▶ Your objective
In the records below, find every line with the word "CHOICE" and copy it.
- Opening Delimiter -
-- ==== Sys2Proof/Machine/RegRead.lean ====
section
/-!
DEFINITION. What a read of a register returns (R58 to R61, R67, R72, R75 to R79, R669): the header words each page forms, the
fault mirror and the last-resort store (R620 to R626), and the words that show a block's private state.
-/
namespace Sys2Proof.Machine

/-! ### The header -/

/-- `PG_ID` and `PG_VER`. -/
def pgId (p : Nat) : Nat := p % 2 ^ 12 + typePage p % 256 * 2 ^ 12 + (p - typePage p) % 32 * 2 ^ 20
def pgVer (s : State) : Nat := 0x100 + s.fuses.issue % 16 * 2 ^ 16

/-- `PG_STATUS.BLOCK`, as the page's chapter defines it. -/
def blockStatus (s : State) (p : Nat) : Nat :=
  match kindOf p with
  | some .strm => let w := strmStateWord s (p - 0x040); bitsOf w 3 0 + bitsOf w 14 8 * 16
  | some .tc => tcStateWord s (p - 0x080) % 16
  | some .wrp | some .pyr | some .hwk | some .owl | some .kes => visStateWord s (p - 0x090) % 16
  | some .fus => fusStateWord s % 16
  | some .gsh => gshStateWord s % 16
  | some .fsh => fshStateWord s % 256
  | _ => 0

/-- `PG_STATUS`. [DEDUCED, log entry 24] -/
def pgStatus (s : State) (p : Nat) : Nat :=
  let j := pageJobs s p
  b2n (!j.running.isEmpty) + 2 * b2n (runsJobs p && j.queue.any (depHeld s p)) + 4 * b2n (rdB s p 0x010 2) +
    satN 8 j.queue.length * 2 ^ 8 + blockStatus s p * 2 ^ 16

/-! ### The fault mirror (R618, R620 to R622) -/

/-- Page `p` has VALID 1. -/
def faultValid (s : State) (p : Nat) : Bool := rdB s p 0x020 16

/-- `FM_PAGEp`. -/
def fmPage (s : State) (p : Nat) : Nat :=
  if !assigned p then 0
  else rdF s p 0x020 17 0 + readyWord s p % 32 * 2 ^ 18 + b2n (rdB s p 0x010 2) * 2 ^ 23 + b2n (s.timeouts.get false p) * 2 ^ 24

/-- A word of 32 pages' bits from page 32 n. -/
def pageBits (f : Nat → Bool) (n : Nat) : Nat :=
  ((List.range 32).map (fun (b : Nat) => b2n (assigned (32 * n + b) && f (32 * n + b)) * 2 ^ b)).foldl (· + ·) 0

/-- `FM_SUMMARY`. -/
def fmSummary (s : State) : Nat :=
  let sevs := (allPages.filter (faultValid s)).map (fun p => rdF s p 0x020 15 12)
  sevs.foldl max 0 + b2n (faultN s) * 2 ^ 4 + b2n (!s.lre.entries.isEmpty) * 2 ^ 5 +
    satN 8 (allPages.filter (severe s)).length * 2 ^ 16

/-- A word of the FM page. -/
def fmWord (s : State) (off : Nat) : Nat :=
  if off = 0x080 then fmSummary s
  else if 0x400 ≤ off then fmPage s ((off - 0x400) / 4)
  else if 0x0C0 ≤ off then pageBits (faultValid s) ((off - 0x0C0) / 4)
  else pageBits (severe s) ((off - 0x0A0) / 4)

/-! ### The last-resort store -/

/-- The entry in slot `i`. [DEDUCED, log entry 23] -/
def lreSlot (s : State) (i : Nat) : Option Posting := s.lre.entries[(i + 64 - s.lre.oldest) % 64]?

/-- A word of the LRE page; a delivery takes no time, so REPLAYING reads 0. [DEDUCED, log entry 23] -/
def lreWord (s : State) (off : Nat) : Nat :=
  if off = 0x080 then s.lre.entries.length + s.lre.oldest * 2 ^ 8
  else if 0x800 ≤ off then
    (match lreSlot s ((off - 0x800) / 4) with
    | some e => b2n e.toA + 2 * b2n e.toB
    | none => 0)
  else match lreSlot s ((off - 0x400) / 16) with
    | some e => leAt (eventRecord e.record) (off % 16) 4
    | none => 0

/-! ### Blocks -/

/-- `HPx_DOWN_MS`, `HPx_CR_STAT.IDLE`. -/
def hpWord (s : State) (q : Port) (off : Nat) : Option Nat :=
  if off = 0x084 then some (downMs s q)
  else if 0x100 ≤ off ∧ off < 0x300 ∧ off % 0x20 = 0x14 then
    let n := (off - 0x100) / 0x20
    let r := cmdRing s q n
    some (putBits (rd s (pgHP q) off).toNat 1 1 (b2n (decide (crHead s q n = r.tail) && decide (r.running = 0))))
  else none

/-- `DMC_STATUS.IN_MAP`, which shows the map in force from the instant PD2 is on (the spec gives its reset value 0 and no instant at
which it rises); `DMC_ECC_STATE.DONE_MIB`, which is open while an initialisation runs. [DESIGN CHOICE, log entries 21, 232] -/
def dmcWord (s : State) (p off : Nat) : Option Nat :=
  if off = 0x080 then some (putBits (rd s p off).toNat 2 2 (b2n ((mapMembers (mapInForce s)).contains (p - 0x010))))
  else if off = 0x110 ∧ s.dram.initRegion.isSome = true then
    some (putBits (rd s p off).toNat 31 16 (Config.freeNat s.freeCtr % 2049))
  else none

/-- The registers of the Mews that show its buffers; a handle that names no buffer of a pool that is on shows 0 in every field.
[DEDUCED, log entry 218] -/
def mewsWord (s : State) (off : Nat) : Option Nat :=
  if off = 0x0B4 then
    let h := (rd s pgMEWS 0x0B0).toNat
    let b := bufOf s (hPool h) (hIndex h)
    let known := (poolOf s (hPool h)).on && decide (hIndex h < (poolOf s (hPool h)).count)
    some (if !known then 0 else b.owner % 64 + b2n (b.held && !b.tent) * 2 ^ 8 + b2n (b.held && b.tent) * 2 ^ 9
      + b2n (current s h) * 2 ^ 10 + b.gen % 2 ^ 13 * 2 ^ 16)
  else if 0x200 ≤ off then
    let o := (off - 0x200) / 4
    some (s.mews.bufs.filter (fun e => e.2.held && !e.2.tent && decide (e.2.owner = o) && (poolOf s (e.1 / 65536)).on)).length
  else if 0x100 ≤ off then
    let n := (off - 0x100) / 0x20
    if off % 0x20 = 0x10 then some (freeCount s n % 2 ^ 17 + b2n (poolOf s n).on * 2 ^ 31)
    else if off % 0x20 = 0x14 then some (satN 16 (mewsQueue s n false).length + satN 16 (mewsQueue s n true).length * 2 ^ 16)
    else if off % 0x20 = 0x18 then some ((heldIn s n).filter (fun e => e.2.tent)).length
    else none
  else none

/-- Half 0 or 1 of a 64-bit value. -/
def half (v k : Nat) : Nat := if k = 0 then v % 2 ^ 32 else v / 2 ^ 32

/-- The registers that show a stream unit. -/
def strmWord (s : State) (u off : Nat) : Option Nat :=
  let v := unitOf s u
  if off = 0x080 then some (strmStateWord s u)
  else if 0x400 ≤ off then some (half (v.prog.get 0 ((off - 0x400) / 8)) (off / 4 % 2))
  else if 0x200 ≤ off then some (v.shapes.get 0 ((off - 0x200) / 4))
  else if 0x100 ≤ off then some (v.c.get 0 ((off - 0x100) / 4))
  else if 0x0C0 ≤ off then some (half (v.a.get 0 ((off - 0x0C0) / 8)) (off / 4 % 2))
  else none

/-- The waiters of a semaphore pair beside its counts. -/
def semaWord (s : State) (k off : Nat) : Option Nat :=
  if 0x100 ≤ off ∧ off % 8 = 4 then
    let n := 64 * k + (off - 0x104) / 8
    some ((rd s (pgSEMA k) off).toNat % 2 ^ 16 + satN 8 (semQueue s n false).length * 2 ^ 16 + satN 8 (semQueue s n true).length * 2 ^ 24)
  else none

/-- The registers that show a generation slot. -/
def genWord (s : State) (off : Nat) : Option Nat :=
  if off = 0x080 then some (genStateWord s)
  else if 0x100 ≤ off then
    let n := (off - 0x100) / 0x10
    if off % 0x10 = 0 then some (genSlotWord s n)
    else if off % 0x10 = 8 then some (slotOf s n).pages.length
    else if off % 0x10 = 12 then some ((slotOf s n).drafts.length % 16)
    else none
  else none

/-- `GPIO_IN`: an output pin shows the level it drives. [DEDUCED, log entry 22] -/
def gpioIn (s : State) : Nat :=
  let dir := (rd s pgGPIO 0x080).toNat
  ((List.range 16).map (fun (n : Nat) => b2n (if bitOf dir n then rdB s pgGPIO 0x084 n else rdB s pgGPIO 0x088 n) * 2 ^ n)).foldl (· + ·) 0
    + b2n (rdB s pgGPIO 0x088 16) * 2 ^ 16

/-- A block register whose word is not the stored one alone. [DESIGN CHOICE, log entry 20] -/
def blockWord (s : State) (q : Port) (p off : Nat) : Option Nat :=
  match kindOf p with
  | some .tb => if off = 0x080 then some (now s % 2 ^ 32) else if off = 0x084 then some (shadow s q).toNat
      else if off = 0x0C0 then some (holdBound s) else none
  | some .fm => some (fmWord s off)
  | some .lre => if off = 0x084 ∨ off = 0x08C then none else some (lreWord s off)
  | some .hp => hpWord s (Port.ofNum (p - 0x004)) off
  | some .dmc => dmcWord s p off
  | some .mreg => if off = 0x0B0 then some (rd (regulStatus (openInstant s)) pgMREG 0x0B0).toNat else none
  | some .flg => if off = 0x098 then some (satN 16 (s.strm.filter (fun e => e.2.waitFlag.isSome && !e.2.released)).length) else none
  | some .mews => mewsWord s off
  | some .strm => strmWord s (p - 0x040) off
  | some .sema => semaWord s (p - 0x060) off
  | some .tc => if off = 0x080 then some (tcStateWord s (p - 0x080)) else if off = 0x088 then some (tcBufWord s (p - 0x080))
      else if off = 0x0A8 then some (tcChainWord s (p - 0x080)) else none
  | some .gen => genWord s off
  | some .wrp | some .pyr | some .hwk | some .owl | some .kes =>
      if off = 0x080 then some (visStateWord s (p - 0x090)) else if off = 0x090 then some (visPinWord s (p - 0x090)) else none
  | some .gsh => if off = 0x080 then some (gshStateWord s)
      else if 0x0C0 ≤ off then some (if off % 8 = 0 then gshResWord s ((off - 0x0C0) / 8) else (resOf s ((off - 0x0C0) / 8)).epoch)
      else none
  | some .fus => if off = 0x080 then some (fusStateWord s)
      else if 0x100 ≤ off ∧ off < 0x160 then some (fusXfWord s ((off - 0x100) / 4)) else none
  | some .fsh => if off = 0x080 then some (fshStateWord s) else if 0x084 ≤ off ∧ off ≤ 0x0A4 then some (fshWord s off) else none
  | some .csi => if off = 0x084 then some (csiStatusWord s (p - 0x0D0)) else none
  | some .gpio => if off = 0x088 then some (gpioIn s) else none
  | some .fst => if off = 0x084 then some (fstLookupWord s)
      else if 0x100 ≤ off ∧ off % 0x40 = 0x20 then some (fstSlotsWord s ((off - 0x100) / 0x40)) else none
  | _ => none

/-! ### Reading -/

/-- The word's bits that read as they stand: every field but the commands (R7, R72). -/
def readMask (fs : List Field) : Word :=
  typeMask .cfg fs ||| typeMask .cfgh fs ||| typeMask .sts fs ||| typeMask .evt fs ||| typeMask .cnt fs ||| typeMask .lck fs

/-- The word of a register on a page whose domain is on. [DESIGN CHOICE, log entries 20, 21] -/
def liveWord (s : State) (q : Port) (p off : Nat) : Word :=
  let v : Word :=
    if off = 0x000 then BitVec.ofNat 32 (pgId p)
    else if off = 0x004 then BitVec.ofNat 32 (pgVer s)
    else if off = 0x010 then BitVec.ofNat 32 (pgStatus s p)
    else if off < 0x080 then rd s p off
    else match blockWord s q p off with
      | some n => BitVec.ofNat 32 n
      | none => rd s p off
  v &&& readMask (fieldsAt p off)

/-- What a read of one aligned word returns, side effects apart (R59, R60, R79, R667). -/
def regWord (s : State) (q : Port) (p off : Nat) : Word :=
  if !assigned p then 0
  else if pageOn s p then liveWord s q p off
  else if off = 0x008 then 0x10
  else if off = 0x000 ∨ off = 0x004 ∨ off = 0x020 ∨ off = 0x024 ∨ off = 0x028 then liveWord s q p off
  else 0

/-- A read of one word with what it does: the shadow latch of R56 and the memory read of R206. -/
def readReg (q : Port) (p off : Nat) (s : State) : Word × State :=
  if p = pgTB ∧ off = 0x080 then (regWord s q p off, if s.pd0 then latchShadow q s else s)
  else if p = pgFLG ∧ (off = 0x08C ∨ off = 0x090) ∧ pageOn s p = true then readGroup (decide (off = 0x090)) s
  else (regWord s q p off, s)

/-- A read of both words of a 64-bit access, from one instant (R76): `TB_NOW` whole, not its shadow. The memory read behind
a `FLG_GROUP` word is of that instant too, so `FLG_GROUP_SEL` beside it shows its outcome (R669, R206). -/
def readPair (q : Port) (p off : Nat) (s : State) : Nat × State :=
  if p = pgTB ∧ off = 0x080 then (now s % 2 ^ 64, latchShadow q s)
  else
    let b := readReg q p (off + 4) s
    let a := readReg q p off b.2
    (a.1.toNat + b.1.toNat * 2 ^ 32, a.2)

end Sys2Proof.Machine
end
- Closing Delimiter -
▶ Exercise result
which it rises); `DMC_ECC_STATE.DONE_MIB`, which is open while an initialisation runs. [DESIGN CHOICE, log entries 21, 232] -/
/-- A block register whose word is not the stored one alone. [DESIGN CHOICE, log entry 20] -/
/-- The word of a register on a page whose domain is on. [DESIGN CHOICE, log entries 20, 21] -/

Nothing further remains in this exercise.